Contactée par VICE France, Celia Hodent détaille : « Selon la théorie la plus fiable dont nous disposions actuellement, celle de l’auto-détermination, les activités les plus motivantes intrinsèquement sont celles qui satisfont nos besoins en compétence, en autonomie et en affiliation. » Les jeux vidéo correctement conçus font partie de ces activités. Mais quand nous perdons une partie, ces besoins sont trahis et la défaite prend un goût de « défaut de compétence ».
Pour un joueur, cette situation peut être plus difficile à gérer que la perte d’une récompense promise par une motivation extrinsèque. Et quand les défaites s’accumulent, ce sentiment gonfle parfois jusqu’à l’explosion, explique la spécialiste : « Lorsqu’on sent que l’on ne progresse pas de partie en partie, que l’on n’arrive pas à dépasser un obstacle ou que l’on ne comprend pas comment s’améliorer à un jeu, que la frustration peut devenir la plus intense et amener au rage quit. »
Ego fragile du noob
Le docteur en psychologie Yann Leroux reçoit régulièrement des gamers au comportement explosif. Son analyse est plus directe : « Mon sentiment, c’est que la colère arrive lorsqu’il y a une atteinte narcissique, quand la personne a le sentiment que sa valeur personnelle est mise en danger par ses performances en ligne. C’est là que les explosions de colère sont les plus importantes. » Les pétages de câble consécutifs à une défaite seraient donc la manifestation d’un ego blessé. Mais pour la blogueuse et psychologue PlatinumParagon, le terrible effet Dunning-Kruger entre aussi en ligne de compte.
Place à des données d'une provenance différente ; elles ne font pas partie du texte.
@[simp] theorem Thread.waitHere_uid (t : Thread) (w : Wait) : (t.waitHere w).uid = t.uid := rfl
@[simp] theorem Thread.waitHere_launch (t : Thread) (w : Wait) : (t.waitHere w).launch = t.launch := rfl
@[simp] theorem Thread.waitHere_block (t : Thread) (w : Wait) : (t.waitHere w).block = t.block := rfl
@[simp] theorem Thread.waitHere_t (t : Thread) (w : Wait) : (t.waitHere w).t = t.t := rfl
@[simp] theorem Thread.waitHere_role (t : Thread) (w : Wait) : (t.waitHere w).role = t.role := rfl
@[simp] theorem Thread.waitHere_pc (t : Thread) (w : Wait) : (t.waitHere w).pc = t.pc := rfl
@[simp] theorem Thread.waitHere_regs (t : Thread) (w : Wait) : (t.waitHere w).regs = t.regs := rfl
@[simp] theorem Thread.waitHere_accs (t : Thread) (w : Wait) : (t.waitHere w).accs = t.accs := rfl
@[simp] theorem Thread.waitHere_preds (t : Thread) (w : Wait) : (t.waitHere w).preds = t.preds := rfl
@[simp] theorem Thread.waitHere_sp (t : Thread) (w : Wait) : (t.waitHere w).sp = t.sp := rfl
@[simp] theorem Thread.waitHere_stklim (t : Thread) (w : Wait) : (t.waitHere w).stklim = t.stklim := rfl
@[simp] theorem Thread.waitHere_fpmode (t : Thread) (w : Wait) : (t.waitHere w).fpmode = t.fpmode := rfl
@[simp] theorem Thread.waitHere_poison (t : Thread) (w : Wait) : (t.waitHere w).poison = t.poison := rfl
@[simp] theorem Thread.waitHere_recordPa (t : Thread) (w : Wait) : (t.waitHere w).recordPa = t.recordPa := rfl
@[simp] theorem Thread.waitHere_scopes (t : Thread) (w : Wait) : (t.waitHere w).scopes = t.scopes := rfl
@[simp] theorem Thread.waitHere_tcause (t : Thread) (w : Wait) : (t.waitHere w).tcause = t.tcause := rfl
@[simp] theorem Thread.waitHere_tpc (t : Thread) (w : Wait) : (t.waitHere w).tpc = t.tpc := rfl
@[simp] theorem Thread.waitHere_tval (t : Thread) (w : Wait) : (t.waitHere w).tval = t.tval := rfl
@[simp] theorem Thread.waitHere_tinfo (t : Thread) (w : Wait) : (t.waitHere w).tinfo = t.tinfo := rfl
@[simp] theorem Thread.waitHere_npc (t : Thread) (w : Wait) : (t.waitHere w).npc = t.npc := rfl
@[simp] theorem Thread.waitHere_hscope (t : Thread) (w : Wait) : (t.waitHere w).hscope = t.hscope := rfl
@[simp] theorem Thread.waitHere_depth (t : Thread) (w : Wait) : (t.waitHere w).depth = t.depth := rfl
@[simp] theorem Thread.waitHere_run (t : Thread) (w : Wait) : (t.waitHere w).run = t.run := rfl
@[simp] theorem Thread.waitHere_hints (t : Thread) (w : Wait) : (t.waitHere w).hints = t.hints := rfl
@[simp] theorem Thread.waitHere_hintPc (t : Thread) (w : Wait) : (t.waitHere w).hintPc = t.hintPc := rfl
@[simp] theorem Thread.waitHere_hintRun (t : Thread) (w : Wait) : (t.waitHere w).hintRun = t.hintRun := rfl
@[simp] theorem Thread.waitHere_skip (t : Thread) (w : Wait) : (t.waitHere w).skip = t.skip := rfl
@[simp] theorem Thread.waitHere_hintSafeb (t : Thread) (w : Wait) : (t.waitHere w).hintSafeb = t.hintSafeb := rfl
@[simp] theorem Thread.waitHere_due (t : Thread) (w : Wait) : (t.waitHere w).due = t.due := rfl
@[simp] theorem Thread.waitHere_idx (t : Thread) (w : Wait) : (t.waitHere w).idx = t.idx := rfl
@[simp] theorem Thread.waitHere_flight (t : Thread) (w : Wait) : (t.waitHere w).flight = t.flight := rfl
@[simp] theorem Thread.waitHere_lastIssue (t : Thread) (w : Wait) : (t.waitHere w).lastIssue = t.lastIssue := rfl
@[simp] theorem Thread.waitHere_lastStart (t : Thread) (w : Wait) : (t.waitHere w).lastStart = t.lastStart := rfl
@[simp] theorem Thread.waitHere_pipeFrom (t : Thread) (w : Wait) : (t.waitHere w).pipeFrom = t.pipeFrom := rfl
@[simp] theorem Thread.waitHere_blamed (t : Thread) (w : Wait) : (t.waitHere w).blamed = t.blamed := rfl
@[simp] theorem Thread.waitHere_pending (t : Thread) (w : Wait) : (t.waitHere w).pending = t.pending := rfl
@[simp] theorem Thread.waitHere_makers (t : Thread) (w : Wait) : (t.waitHere w).makers = t.makers := rfl
@[simp] theorem Thread.waitHere_bound (t : Thread) (w : Wait) : (t.waitHere w).bound = t.bound := rfl
@[simp] theorem Thread.waitHere_safeb (t : Thread) (w : Wait) : (t.waitHere w).safeb = t.safeb := rfl
@[simp] theorem Thread.waitHere_safeovr (t : Thread) (w : Wait) : (t.waitHere w).safeovr = t.safeovr := rfl
@[simp] theorem Thread.waitHere_again (t : Thread) (w : Wait) : (t.waitHere w).again = t.again := rfl
@[simp] theorem Thread.waitHere_stamp (t : Thread) (w : Wait) : (t.waitHere w).stamp = t.stamp := rfl
@[simp] theorem Thread.waitHere_ownStamp (t : Thread) (w : Wait) : (t.waitHere w).ownStamp = t.ownStamp := rfl
@[simp] theorem Thread.waitHere_urgent (t : Thread) (w : Wait) : (t.waitHere w).urgent = t.urgent := rfl
@[simp] theorem Thread.waitHere_eligible (t : Thread) (w : Wait) : (t.waitHere w).eligible = t.eligible := rfl
@[simp] theorem Thread.waitHere_clockLatch (t : Thread) (w : Wait) : (t.waitHere w).clockLatch = t.clockLatch := rfl
@[simp] theorem Thread.waitHere_nsLatch (t : Thread) (w : Wait) : (t.waitHere w).nsLatch = t.nsLatch := rfl
@[simp] theorem Thread.waitHere_resume (t : Thread) (w : Wait) : (t.waitHere w).resume = t.resume := rfl
@[simp] theorem Thread.waitHere_element (t : Thread) (w : Wait) : (t.waitHere w).element = t.element := rfl
@[simp] theorem Thread.waitHere_boundSet (t : Thread) (w : Wait) : (t.waitHere w).boundSet = t.boundSet := rfl
@[simp] theorem Thread.waitHere_arrived (t : Thread) (w : Wait) : (t.waitHere w).arrived = t.arrived := rfl
@[simp] theorem Thread.waitHere_last (t : Thread) (w : Wait) : (t.waitHere w).last = t.last := rfl
@[simp] theorem Thread.waitHere_faultFlag (t : Thread) (w : Wait) : (t.waitHere w).faultFlag = t.faultFlag := rfl
@[simp] theorem Thread.waitHere_storeFaults (t : Thread) (w : Wait) : (t.waitHere w).storeFaults = t.storeFaults := rfl
@[simp] theorem Thread.waitHere_denied (t : Thread) (w : Wait) : (t.waitHere w).denied = t.denied := rfl
@[simp] theorem Thread.waitHere_replied (t : Thread) (w : Wait) : (t.waitHere w).replied = t.replied := rfl
@[simp] theorem Thread.waitHere_replies (t : Thread) (w : Wait) : (t.waitHere w).replies = t.replies := rfl
@[simp] theorem Thread.waitHere_saved (t : Thread) (w : Wait) : (t.waitHere w).saved = t.saved := rfl
@[simp] theorem Thread.waitHere_stepped (t : Thread) (w : Wait) : (t.waitHere w).stepped = t.stepped := rfl
@[simp] theorem Thread.waitHere_issuedAt (t : Thread) (w : Wait) : (t.waitHere w).issuedAt = t.issuedAt := rfl
@[simp] theorem Thread.waitHere_issuedIn (t : Thread) (w : Wait) : (t.waitHere w).issuedIn = t.issuedIn := rfl

@[simp] theorem Thread.issued_uid (t : Thread) (w : When) (cycle : Nat) : (t.issued w cycle).uid = t.uid := rfl
@[simp] theorem Thread.issued_launch (t : Thread) (w : When) (cycle : Nat) : (t.issued w cycle).launch = t.launch := rfl
@[simp] theorem Thread.issued_block (t : Thread) (w : When) (cycle : Nat) : (t.issued w cycle).block = t.block := rfl
@[simp] theorem Thread.issued_t (t : Thread) (w : When) (cycle : Nat) : (t.issued w cycle).t = t.t := rfl
@[simp] theorem Thread.issued_role (t : Thread) (w : When) (cycle : Nat) : (t.issued w cycle).role = t.role := rfl
@[simp] theorem Thread.issued_pc (t : Thread) (w : When) (cycle : Nat) : (t.issued w cycle).pc = t.pc := rfl
@[simp] theorem Thread.issued_regs (t : Thread) (w : When) (cycle : Nat) : (t.issued w cycle).regs = t.regs := rfl
@[simp] theorem Thread.issued_accs (t : Thread) (w : When) (cycle : Nat) : (t.issued w cycle).accs = t.accs := rfl
@[simp] theorem Thread.issued_preds (t : Thread) (w : When) (cycle : Nat) : (t.issued w cycle).preds = t.preds := rfl
@[simp] theorem Thread.issued_sp (t : Thread) (w : When) (cycle : Nat) : (t.issued w cycle).sp = t.sp := rfl
@[simp] theorem Thread.issued_stklim (t : Thread) (w : When) (cycle : Nat) : (t.issued w cycle).stklim = t.stklim := rfl
@[simp] theorem Thread.issued_fpmode (t : Thread) (w : When) (cycle : Nat) : (t.issued w cycle).fpmode = t.fpmode := rfl
@[simp] theorem Thread.issued_poison (t : Thread) (w : When) (cycle : Nat) : (t.issued w cycle).poison = t.poison := rfl
@[simp] theorem Thread.issued_recordPa (t : Thread) (w : When) (cycle : Nat) : (t.issued w cycle).recordPa = t.recordPa := rfl
@[simp] theorem Thread.issued_scopes (t : Thread) (w : When) (cycle : Nat) : (t.issued w cycle).scopes = t.scopes := rfl
@[simp] theorem Thread.issued_tcause (t : Thread) (w : When) (cycle : Nat) : (t.issued w cycle).tcause = t.tcause := rfl
@[simp] theorem Thread.issued_tpc (t : Thread) (w : When) (cycle : Nat) : (t.issued w cycle).tpc = t.tpc := rfl
@[simp] theorem Thread.issued_tval (t : Thread) (w : When) (cycle : Nat) : (t.issued w cycle).tval = t.tval := rfl
@[simp] theorem Thread.issued_tinfo (t : Thread) (w : When) (cycle : Nat) : (t.issued w cycle).tinfo = t.tinfo := rfl
@[simp] theorem Thread.issued_npc (t : Thread) (w : When) (cycle : Nat) : (t.issued w cycle).npc = t.npc := rfl
@[simp] theorem Thread.issued_hscope (t : Thread) (w : When) (cycle : Nat) : (t.issued w cycle).hscope = t.hscope := rfl
@[simp] theorem Thread.issued_depth (t : Thread) (w : When) (cycle : Nat) : (t.issued w cycle).depth = t.depth := rfl
@[simp] theorem Thread.issued_stalls (t : Thread) (w : When) (cycle : Nat) : (t.issued w cycle).stalls = t.stalls := rfl
@[simp] theorem Thread.issued_hints (t : Thread) (w : When) (cycle : Nat) : (t.issued w cycle).hints = t.hints := rfl
@[simp] theorem Thread.issued_hintPc (t : Thread) (w : When) (cycle : Nat) : (t.issued w cycle).hintPc = t.hintPc := rfl
@[simp] theorem Thread.issued_hintRun (t : Thread) (w : When) (cycle : Nat) : (t.issued w cycle).hintRun = t.hintRun := rfl
@[simp] theorem Thread.issued_hintSafeb (t : Thread) (w : When) (cycle : Nat) : (t.issued w cycle).hintSafeb = t.hintSafeb := rfl
@[simp] theorem Thread.issued_hintStalls (t : Thread) (w : When) (cycle : Nat) : (t.issued w cycle).hintStalls = t.hintStalls := rfl
@[simp] theorem Thread.issued_due (t : Thread) (w : When) (cycle : Nat) : (t.issued w cycle).due = t.due := rfl
@[simp] theorem Thread.issued_idx (t : Thread) (w : When) (cycle : Nat) : (t.issued w cycle).idx = t.idx := rfl
@[simp] theorem Thread.issued_hold (t : Thread) (w : When) (cycle : Nat) : (t.issued w cycle).hold = t.hold := rfl
@[simp] theorem Thread.issued_pipeFrom (t : Thread) (w : When) (cycle : Nat) : (t.issued w cycle).pipeFrom = t.pipeFrom := rfl
@[simp] theorem Thread.issued_blamed (t : Thread) (w : When) (cycle : Nat) : (t.issued w cycle).blamed = t.blamed := rfl
@[simp] theorem Thread.issued_pending (t : Thread) (w : When) (cycle : Nat) : (t.issued w cycle).pending = t.pending := rfl
@[simp] theorem Thread.issued_makers (t : Thread) (w : When) (cycle : Nat) : (t.issued w cycle).makers = t.makers := rfl
@[simp] theorem Thread.issued_bound (t : Thread) (w : When) (cycle : Nat) : (t.issued w cycle).bound = t.bound := rfl
@[simp] theorem Thread.issued_safeovr (t : Thread) (w : When) (cycle : Nat) : (t.issued w cycle).safeovr = t.safeovr := rfl
@[simp] theorem Thread.issued_stamp (t : Thread) (w : When) (cycle : Nat) : (t.issued w cycle).stamp = t.stamp := rfl
@[simp] theorem Thread.issued_ownStamp (t : Thread) (w : When) (cycle : Nat) : (t.issued w cycle).ownStamp = t.ownStamp := rfl
@[simp] theorem Thread.issued_urgent (t : Thread) (w : When) (cycle : Nat) : (t.issued w cycle).urgent = t.urgent := rfl
@[simp] theorem Thread.issued_eligible (t : Thread) (w : When) (cycle : Nat) : (t.issued w cycle).eligible = t.eligible := rfl
@[simp] theorem Thread.issued_clockLatch (t : Thread) (w : When) (cycle : Nat) : (t.issued w cycle).clockLatch = t.clockLatch := rfl
@[simp] theorem Thread.issued_nsLatch (t : Thread) (w : When) (cycle : Nat) : (t.issued w cycle).nsLatch = t.nsLatch := rfl
@[simp] theorem Thread.issued_resume (t : Thread) (w : When) (cycle : Nat) : (t.issued w cycle).resume = t.resume := rfl
@[simp] theorem Thread.issued_element (t : Thread) (w : When) (cycle : Nat) : (t.issued w cycle).element = t.element := rfl
@[simp] theorem Thread.issued_wait (t : Thread) (w : When) (cycle : Nat) : (t.issued w cycle).wait = t.wait := rfl
@[simp] theorem Thread.issued_boundSet (t : Thread) (w : When) (cycle : Nat) : (t.issued w cycle).boundSet = t.boundSet := rfl
@[simp] theorem Thread.issued_slot (t : Thread) (w : When) (cycle : Nat) : (t.issued w cycle).slot = t.slot := rfl
@[simp] theorem Thread.issued_turn (t : Thread) (w : When) (cycle : Nat) : (t.issued w cycle).turn = t.turn := rfl
@[simp] theorem Thread.issued_arrived (t : Thread) (w : When) (cycle : Nat) : (t.issued w cycle).arrived = t.arrived := rfl
@[simp] theorem Thread.issued_last (t : Thread) (w : When) (cycle : Nat) : (t.issued w cycle).last = t.last := rfl
@[simp] theorem Thread.issued_faultFlag (t : Thread) (w : When) (cycle : Nat) : (t.issued w cycle).faultFlag = t.faultFlag := rfl
@[simp] theorem Thread.issued_storeFaults (t : Thread) (w : When) (cycle : Nat) : (t.issued w cycle).storeFaults = t.storeFaults := rfl
@[simp] theorem Thread.issued_denied (t : Thread) (w : When) (cycle : Nat) : (t.issued w cycle).denied = t.denied := rfl
@[simp] theorem Thread.issued_replied (t : Thread) (w : When) (cycle : Nat) : (t.issued w cycle).replied = t.replied := rfl
@[simp] theorem Thread.issued_replies (t : Thread) (w : When) (cycle : Nat) : (t.issued w cycle).replies = t.replies := rfl
@[simp] theorem Thread.issued_saved (t : Thread) (w : When) (cycle : Nat) : (t.issued w cycle).saved = t.saved := rfl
« Les individus les moins doués […] ont tendance à mieux se souvenir de leurs victoires que de leurs défaites »
L’effet Dunning-Krueger veut que les individus les moins qualifiés surestiment leurs compétences réelles. Autrement dit, plus on est mauvais, plus on se croit bon. Or « les individus les moins doués […] ont tendance à mieux se souvenir de leurs victoires que de leurs défaites, écrit PlatinumParagon dans un article publié en 2018. Dans les plus bas niveaux d’aptitude, cela peut générer des ego extrêmement gonflés qui refusent toute responsabilité – ils ont juste affronté des amateurs. » Ainsi, les statistiques officielles de League of Legends montrent que les joueurs les moins doués abandonnent leurs parties beaucoup plus souvent que les joueurs les plus performants. Le rage quit pourrait donc être une affaire de gros ego et de petit skill.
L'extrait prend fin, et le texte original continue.